Let's start with the numerator:
Numerator: \[ 6 - 14 \cdot 28 - 214 \] Calculating step-by-step:
- Calculate \( 14 \cdot 28 = 392 \)
- Now substitute it back: \[ 6 - 392 - 214 \]
- Calculate \( 6 - 392 = -386 \)
- Then \( -386 - 214 = -600 \)
So the numerator evaluates to: \[ -600 \]

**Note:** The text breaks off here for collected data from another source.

-- ==== Sys2Proof/Machine/Operands.lean ====
section
/-! DEFINITION. The arithmetic of the block (`spec/00_scope.md` R10, `spec/41_ringbuffer.md` R110 to R113,
`spec/42_tickclock.md` R140), the parameters as the rules name them, and the sequencer read as the spec reads it: the
operation in flight, the label of the next micro-step, and each latch by name (`spec/10_state.md` R32, R33). -/

namespace Sys2Proof.Machine

/-- The word whose low `n` bits are ones. -/
def lowMask (n : Nat) : Word := BitVec.ofNat 32 (2 ^ n - 1)

/-- `a +_N b` (R10). -/
def addN (n : Nat) (a b : Word) : Word := (a + b) &&& lowMask n

/-- `a -_N b` (R10). -/
def subN (n : Nat) (a b : Word) : Word := (a - b) &&& lowMask n

/-- `satinc_N(a)` (R10, R112). -/
def satIncN (n : Nat) (a : Word) : Word := if a.toNat < 2 ^ n - 1 then a + 1 else a

/-- `MASK = CAPACITY - 1` (R6). -/
def State.mask (s : State) : Word := lowMask s.cfg.idxW

/-- The successor of a cursor, `(x + 1) & MASK` (R110). -/
def cursorSucc (mask x : Word) : Word := (x + 1) &&& mask

/-- The difference of two cursors, `(head -_WORD_W tail) & MASK` (R111). -/
def cursorDiff (mask head tail : Word) : Word := (head - tail) &&& mask

/-- `a >=u b` (R10). -/
def geU (a b : Word) : Bool := decide (b.toNat ≤ a.toNat)

/-- The labels of the consumer's micro-steps (R115 to R119, R142 to R144). -/
inductive MicroStep where
  | c1 | c2 | c3 | c4
  | a1 | a2
  | f1 | f2
  | r1
  | t1
  | n1
  | d1 | d2
  | e1
deriving DecidableEq, Repr

/-- The command in flight in context C, `none` when `C.op = idle` (R32). -/
def Seq.instr : Seq → Option Instr
  | .idle => none
  | .popC1 | .popC2 _ | .popC3 _ _ | .popC4 _ _ _ => some .pop
  | .availA1 | .availA2 _ => some (.avail .c)
  | .flushF1 | .flushF2 _ => some .flush
  | .rdovrR1 => some (.rdovr .c)
  | .rdtotT1 => some (.rdtot .c)
  | .nowN1 => some (.now .c)
  | .delayD1 imm32 => some (.delay imm32)
  | .delayD2 arg _ _ => some (.delay arg)
  | .elapsedE1 imm32 => some (.elapsed .c imm32)

/-- `C.step`, the label of the micro-step that executes next (R32). -/
def Seq.label : Seq → Option MicroStep
  | .idle => none
  | .popC1 => some .c1
  | .popC2 _ => some .c2
  | .popC3 _ _ => some .c3
  | .popC4 _ _ _ => some .c4
  | .availA1 => some .a1
  | .availA2 _ => some .a2
  | .flushF1 => some .f1
  | .flushF2 _ => some .f2
  | .rdovrR1 => some .r1
  | .rdtotT1 => some .t1
  | .nowN1 => some .n1
  | .delayD1 _ => some .d1
  | .delayD2 _ _ _ => some .d2
  | .elapsedE1 _ => some .e1

/-- The latch `C.h` (R33). -/
def Seq.latchH : Seq → Option Word
  | .popC2 h | .popC3 h _ | .popC4 h _ _ | .availA2 h | .flushF2 h => some h
  | _ => none

/-- The latch `C.t` (R33). -/
def Seq.latchT : Seq → Option Word
  | .popC3 _ t | .popC4 _ t _ => some t
  | _ => none

/-- The latch `C.b` (R33). -/
def Seq.latchB : Seq → Option Byte
  | .popC4 _ _ b => some b
  | _ => none

/-- The latch `C.start` (R33). -/
def Seq.latchStart : Seq → Option Word
  | .delayD2 _ start _ => some start
  | _ => none

/-- The latch `C.now` (R33). -/
def Seq.latchNow : Seq → Option Word
  | .delayD2 _ _ now => now
  | _ => none

/-- The latch `C.arg` (R33). -/
def Seq.latchArg : Seq → Option Word
  | .delayD2 arg _ _ => some arg
  | _ => none

end Sys2Proof.Machine
end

Now let's calculate the denominator:
Denominator: \[ 34 + 4 \cdot 2 - 11 \] Calculating step-by-step:
- Calculate \( 4 \cdot 2 = 8 \)
- Now substitute it back: \[ 34 + 8 - 11 \]
- Calculate \( 34 + 8 = 42 \)
- Then \( 42 - 11 = 31 \)
So the denominator evaluates to: \[ 31 \]
Now we have the two results:
- The numerator = -600
- The denominator = 31
Next, we evaluate the full expression: \[ \frac{-600}{31} \]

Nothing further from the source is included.